-- ==== Sys2Proof/Tests/Slice0.lean ====
section
/-! SUPPORT. Tests of the model, each against a figure of the manual named in its comment, the smoke tests of the
well-formedness checks, and the states and operands that meet the hypotheses of each statement. -/

namespace Sys2Proof.Tests

set_option Elab.async false

open Sys2Proof.Machine

/-! ### Helpers -/

/-- The next state of an outcome. -/
def nxt (o : Host.Outcome State Fault Refusal) : State :=
  match o with
  | .next t => t
  | _ => State.reset

/-- The state after commands. -/
def run (s : State) (cs : List Instr) : State := cs.foldl (fun t c => nxt (exec c t)) s

/-- The replies pending on a port, as status and content. -/
def said (p : Port) (s : State) : List (Status × Content) := (s.port p).replies.map (fun r => (r.status, r.content))

/-- One lamp lit. -/
def lamp : Aspect → Lamps
  | .red => { red := true, amber := false, green := false }
  | .amber => { red := false, amber := true, green := false }
  | .green => { red := false, amber := false, green := true }

/-- A calm state with the bridge FREE. -/
def free : State :=
  { State.reset with phase := .running, bridge.state := .free, bridge.startMark := false, bridge.lampsA := lamp .red,
                     bridge.lampsB := lamp .red }

/-- A number in octets, high octet first. -/
def be (len n : Nat) : List Octet := (List.range len).map (fun i => BitVec.ofNat 8 (n / 256 ^ (len - 1 - i)))

/-- An ident field of one character and eleven octets of 0. -/
def idf (c : Nat) : List Octet := be 1 c ++ List.replicate 11 0#8

/-- A visit of the ident A, with catalogue entry 1. -/
def visitA : Visit :=
  { ident := [0x41#8], kind := .delivery, commodity := 3, config := some 1, cls := none, useStored := false,
    learn := false, state := .awaitingFirst, first := none,
    draft := { used := 0, groups := [], inconsistent := false }, age := 0 }

/-- `free` with that visit at position 0. -/
def withVisit : State := { free with visits := [(0, visitA)] }

/-- A calm state in which the visit at position 0 holds the grant from end A. -/
def granted : State :=
  { withVisit with
    visits := [(0, visitA.granted)], inUse := some 0, bridge.state := .granted,
    bridge.grant := some { ident := [0x41#8], entryEnd := .a },
    bridge.grantTimer := some { secondsLeft := 120, paused := false }, bridge.aspectA := .green,
    bridge.lampsA := lamp .green }

/-- A calm state with two axles of that vehicle on the bridge. -/
def occupied : State :=
  { granted with
    bridge.state := .occupied, bridge.grantTimer := none, bridge.aspectA := .red, bridge.lampsA := lamp .red,
    axles.entered := 2 }

/-- `occupied` with a capture WAITING. -/
def capturing : State :=
  { occupied with
    capture.waiting := some { origin := .request .lane 9#8, ident := [0x41#8], secondsLeft := 20, restart := none } }

/-- A calibration table with parameters set. -/
def tab (ps : List (Nat × Int)) : CalTable := ps.foldl (fun t e => t.put e.1 e.2) []

/-- A calibration table of one deck that cell 1 and cell 2 carry, with serial numbers 111 and 222. -/
def table2 : CalTable := tab [(1010, 1), (1013, 111), (1020, 1), (1023, 222)]

/-- `free` under that table, its round in progress, the reply window of cell 1 open. -/
def polling : State :=
  { free with
    cal.committed := table2
    bus := { free.bus with table := table2, inProgress := true, toPoll := [2], poll := .window 1 [], index := 7,
                           periodTimer := true,
                           records := [(1, { CellRecord.absent with configured := true, condition := some .missing,
                                                                     miss := 2 })] } }

theorem test_states_are_calm :
    free.calm = true ∧ withVisit.calm = true ∧ granted.calm = true ∧ occupied.calm = true ∧ capturing.calm = true ∧
      polling.calm = true := by decide +kernel

theorem test_states_are_consistent :
    free.bridgeConsistent = true ∧ granted.bridgeConsistent = true ∧ occupied.bridgeConsistent = true ∧
      capturing.bridgeConsistent = true := by decide +kernel

/-! ### Well-formedness: an ill-formed term for each check -/

theorem test_wf_refuses_a_short_answer : Instr.wf (.cellAnswer [0x5A#8, 1#8]) = false := by decide +kernel

theorem test_wf_refuses_an_answer_of_another_start :
    Instr.wf (.cellAnswer (0x5B#8 :: List.replicate 10 0#8)) = false := by decide +kernel

theorem test_wf_refuses_a_position_beyond_the_table : Instr.wf (.visitTimeout 256) = false := by decide +kernel

theorem test_wf_refuses_a_known_kind : Instr.wf (.unknownKind .lane 20#8 0#8 []) = false := by decide +kernel

theorem test_wf_refuses_a_payload_beyond_a_frame :
    Instr.wf (.readCell .gatehouse 0#8 (List.replicate 241 0#8)) = false ∧
      Instr.wf (.unknownKind .lane 0#8 0#8 (List.replicate 241 0#8)) = false := by decide +kernel

theorem test_wf_takes_the_others :
    Instr.wf (.readCell .gatehouse 0#8 (List.replicate 240 0#8)) = true ∧ Instr.wf (.visitTimeout 255) = true ∧
      Instr.wf (.unknownKind .lane 0#8 0#8 []) = true ∧ Instr.wf (.cellAnswer (0x5A#8 :: List.replicate 10 0#8)) = true := by
  decide +kernel

theorem test_the_table_gives_no_bits : decodeTableWord 8 0 = none ∧ (free.withFetchWord 8 0) = free := by decide +kernel

/-! ### The cell bus (01) -/

/-- R3: the poll of cell 5 is 0x5A, 0x05 and their exclusive-or 0x5F. -/
theorem test_poll_of_cell_5 : pollOctets 5 = [0x5A#8, 0x05#8, 0x5F#8] := by decide +kernel

/-- R3: an answer of cell 1 written out: serial 111 (0x0000006F), count −2 (0xFFFFFE), status OK; its check octet is
0x5A ^ 0x01 ^ 0x6F ^ 0xFF ^ 0xFF ^ 0xFE = 0xCA. -/
def answer1 : List Octet := [0x5A#8, 0x01#8, 0x00#8, 0x00#8, 0x00#8, 0x6F#8, 0xFF#8, 0xFF#8, 0xFE#8, 0x00#8, 0xCA#8]

theorem test_answer_is_read : cellReply answer1 1 = some { serial := 111, count := -2, status := .ok } := by decide +kernel

theorem test_answer_of_another_address_is_none : cellReply answer1 2 = none := by decide +kernel

/-- 1.9.1: the third poll without a reply makes the cell SILENT and CELL_SILENT present. -/
theorem test_third_miss :
    ((run polling [.replyWindowClose]).bus.record 1).condition = some .silent ∧
      ((run polling [.replyWindowClose]).faultEntry (cellKey .cellSilent 1)).present = true := by decide +kernel

/-- 1.9.1: the reply that ends the run of misses makes CELL_SILENT absent and the cell ONLINE. -/
theorem test_reply_ends_the_silence :
    let s := { polling with bus.records := [(1, { CellRecord.absent with configured := true, condition := some .silent,
                                                                         miss := 4 })] }
    ((run s [.cellAnswer answer1]).bus.record 1).condition = some .online ∧
      ((run s [.cellAnswer answer1]).bus.record 1).miss = 0 := by decide +kernel

/-- R4, R7: a reply of another serial number is a mismatch whatever its status; its count is not recorded. -/
theorem test_serial_mismatch :
    let s := { polling with bus.table := table2.put 1013 112 }
    ((run s [.cellAnswer answer1]).bus.record 1).condition = some .substituted ∧
      ((run s [.cellAnswer answer1]).bus.record 1).lastCount = none ∧
      ((run s [.cellAnswer answer1]).bus.record 1).lastSerial = some 111 := by decide +kernel

/-- 1.9.2: the third overrun makes ROUND_OVERRUN present at the expiry of the timer. -/
theorem test_third_overrun :
    ((run { polling with bus.overruns := 2 } [.roundPeriodExpiry]).faultEntry overrunKey).present = true ∧
      ((run { polling with bus.overruns := 1 } [.roundPeriodExpiry]).faultEntry overrunKey).present = false := by decide +kernel

/-- R2: after a round that ended within its period the next one starts at the expiry, under the next index (R9). -/
theorem test_expiry_starts_the_next_round :
    let s := { polling with bus.inProgress := false, bus.poll := .idle, bus.toPoll := [], bus.index := 4294967295 }
    (run s [.roundPeriodExpiry]).bus.poll = .sending 1 ∧ (run s [.roundPeriodExpiry]).bus.index = 1 := by decide +kernel

/-- R3: the window opens when the poll has been sent. -/
theorem test_poll_sent :
    (run { polling with bus.poll := .sending 1 } [.pollSent]).bus.poll = .window 1 [] := by decide +kernel

/-- R3: the answer of a window is the first: after one with a wrong check octet a good one is left over, and the close
of the window ends the poll without a reply. Octets before the first 0x5A are discarded. -/
theorem test_one_answer_in_a_window :
    let bad := answer1.take 10 ++ [0#8]
    ((run polling [.cellAnswer bad, .cellAnswer answer1]).bus.poll = .window 1 bad) ∧
      ((run polling [.cellAnswer bad, .cellAnswer answer1, .replyWindowClose]).bus.record 1).condition = some .silent ∧
      ((run polling [.cellAnswer ([0#8, 7#8] ++ answer1.take 4), .cellAnswer (answer1.drop 4)]).bus.record 1).lastCount =
        some (-2) := by decide +kernel

/-- R15: an address outside 1 to 16 is refused. -/
theorem test_read_cell_range :
    said .gatehouse (run polling [.readCell .gatehouse 1#8 [17#8]]) = [(.noSuchCell, .empty)] := by decide +kernel

theorem test_read_bus_status :
    said .gatehouse (run polling [.readBusStatus .gatehouse 1#8 []]) = [(.ok, .busStatus 0 40 0 false [false])] := by
  decide +kernel

/-- R15, R201: the round period is sent as any calibration parameter is, in five octets. -/
theorem test_bus_status_octets :
    Content.octets (.busStatus 7 80 2 true [true, false]) =
      [0#8, 0#8, 0#8, 7#8] ++ [0#8, 0#8, 0#8, 0#8, 80#8] ++ [2#8] ++ [1#8] ++ [2#8, 1#8, 0#8] := by decide +kernel

/-! ### Weight arithmetic (02) -/

/-- R16: the six rows of its table. -/
theorem test_rounding_rows :
    roundDiv (5000 * 12680031) 20000000 = 3170 ∧ roundDiv 12930000 20000 = 647 ∧ roundDiv (-12930000) 20000 = -647 ∧
      roundDiv 90748671 4 = 22687168 ∧ roundDiv (-1) 2 = -1 ∧ roundDiv 4999 10000 = 0 := by decide +kernel

/-- 2.3, note: 30.5 g for each count. -/
theorem test_cell_weight_half_grams :
    cellWeight (tab [(1012, 1998848)]) 1 185001 = 5642531 ∧
      cellWeight (tab [(1012, 1998848)]) 1 (-185001) = -5642531 := by decide +kernel

/-- 2.5.1: the corrections of deck 2. -/
theorem test_correction_rows :
    let p : List (Int × Int) := [(10000000, 4000), (30000000, 9000), (50000000, 6000)]
    correction p (-45000) = 0 ∧ correction p 2500000 = 1000 ∧ correction p 10000000 = 4000 ∧
      correction p 22680031 = 7170 ∧ correction p 40000000 = 7500 ∧ correction p 58000000 = 6000 := by decide +kernel

/-- 2.13.1: the filtered value of deck 2 with N = 4. -/
theorem test_filter_of_deck_2 :
    filtered (tab [(5, 4)]) (appendHistory [5, 22686950, 22687420, 22687100] 22687201) = 22687168 := by decide +kernel

/-- 2.13.3: decks 2 to 4 and the bridge, with e = 20. -/
theorem test_rounded_weights :
    roundedKg [] 22648768 = 22640 ∧ roundedKg [] 17415040 = 17420 ∧ roundedKg [] 12930000 = 12940 ∧
      roundedKg [] 52993836 = 53000 := by decide +kernel

/-- R29, note: two decks of 30,000 g. -/
theorem test_rounded_decks_differ_by_one_division : roundedKg [] 30000 = 40 ∧ roundedKg [] 60000 = 60 := by decide +kernel

/-- R30: exactly Max + 9e and exactly −20e are NORMAL. -/
theorem test_range_limits :
    rangeVerdict [] 40000 40180000 = .normal ∧ rangeVerdict [] 40000 40180001 = .overload ∧
      rangeVerdict [] 40000 (-400000) = .normal ∧ rangeVerdict [] 40000 (-400001) = .underload := by decide +kernel

/-- R21: exactly four times deck Max passes. -/
theorem test_gross_range :
    grossRangeOk [] 1 240000000 = true ∧ grossRangeOk [] 1 240000001 = false ∧
      grossRangeOk [] 1 (-240000001) = false := by decide +kernel

theorem test_read_live_weight :
    said .lane (run free [.readLiveWeight .lane 1#8 []]) = [(.ok, .liveWeight .invalid none none)] := by decide +kernel

theorem test_read_deck_values :
    said .metrology (run free [.readDeckValues .metrology 1#8 []]) = [(.ok, .deckValues none [0] [0])] := by decide +kernel

/-! ### Stability, zero and capture (03) -/

/-- Window entries of grosses, of rounds that ended one after another from a moment on. -/
def entries (from_ : Nat) (gs : List Int) : List WindowEntry :=
  (gs.zip (List.range gs.length)).map (fun g => { gross := g.1, index := from_ + g.2, moment := from_ + g.2 })

/-- 3.5.1: with S = 4 and a band of 20,000 g, round 501 is unstable, 502 and 505 are stable. -/
theorem test_stability_rows :
    let t : CalTable := tab [(6, 4)]
    windowStable t (entries 497 [41212000, 41236000, 41254000, 41262000, 41266000]) = false ∧
      windowStable t (entries 498 [41236000, 41254000, 41262000, 41266000, 41268000]) = true ∧
      windowStable t (entries 502 [41268000, 41270000, 41265000, 41267000]) = true := by decide +kernel

/-- 3.5.1: after a treadle event that came after round 501, round 504 does not complete the wait and round 505 does. -/
theorem test_wait_after_a_treadle_event :
    let s (gs : List WindowEntry) : State :=
      { free with weigh.roundTable := tab [(6, 4)], weigh.window := gs, weigh.stable := true }
    (s (entries 501 [41266000, 41268000, 41270000, 41265000])).waitComplete (some 501) = false ∧
      (s (entries 502 [41268000, 41270000, 41265000, 41267000])).waitComplete (some 501) = true := by decide +kernel

/-- One valid deck of a round by its filtered value, the zero used and its gross. -/
def deck (f z : Int) : DeckValues :=
  { validity := .valid, linearizationDisabled := false, raw := some f, linearized := some f, filtered := some f,
    filterCount := some 4, zeroUsed := z, gross := some (f - z), rounded := some (roundedKg [] (f - z)),
    range := some .normal }

/-- 3.5.3: the start-up zero reduces the entries by 6,260 g. -/
theorem test_start_up_zero_shift :
    zeroShift [deck 21150 20000, deck 38400 36000, deck 40250 41000, deck 33460 30000]
      [(1, 21150), (2, 38400), (3, 40250), (4, 33460)] = 6260 := by decide +kernel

- - - - - - -

Work to complete = Return exactly the lines from the beginning of the data above through the one containing "well-formedness checks, and", please. Include both end lines and add nothing else.

Solution for this problem =
-- ==== Sys2Proof/Tests/Slice0.lean ====
section
/-! SUPPORT. Tests of the model, each against a figure of the manual named in its comment, the smoke tests of the
well-formedness checks, and the states and operands that meet the hypotheses of each statement. -/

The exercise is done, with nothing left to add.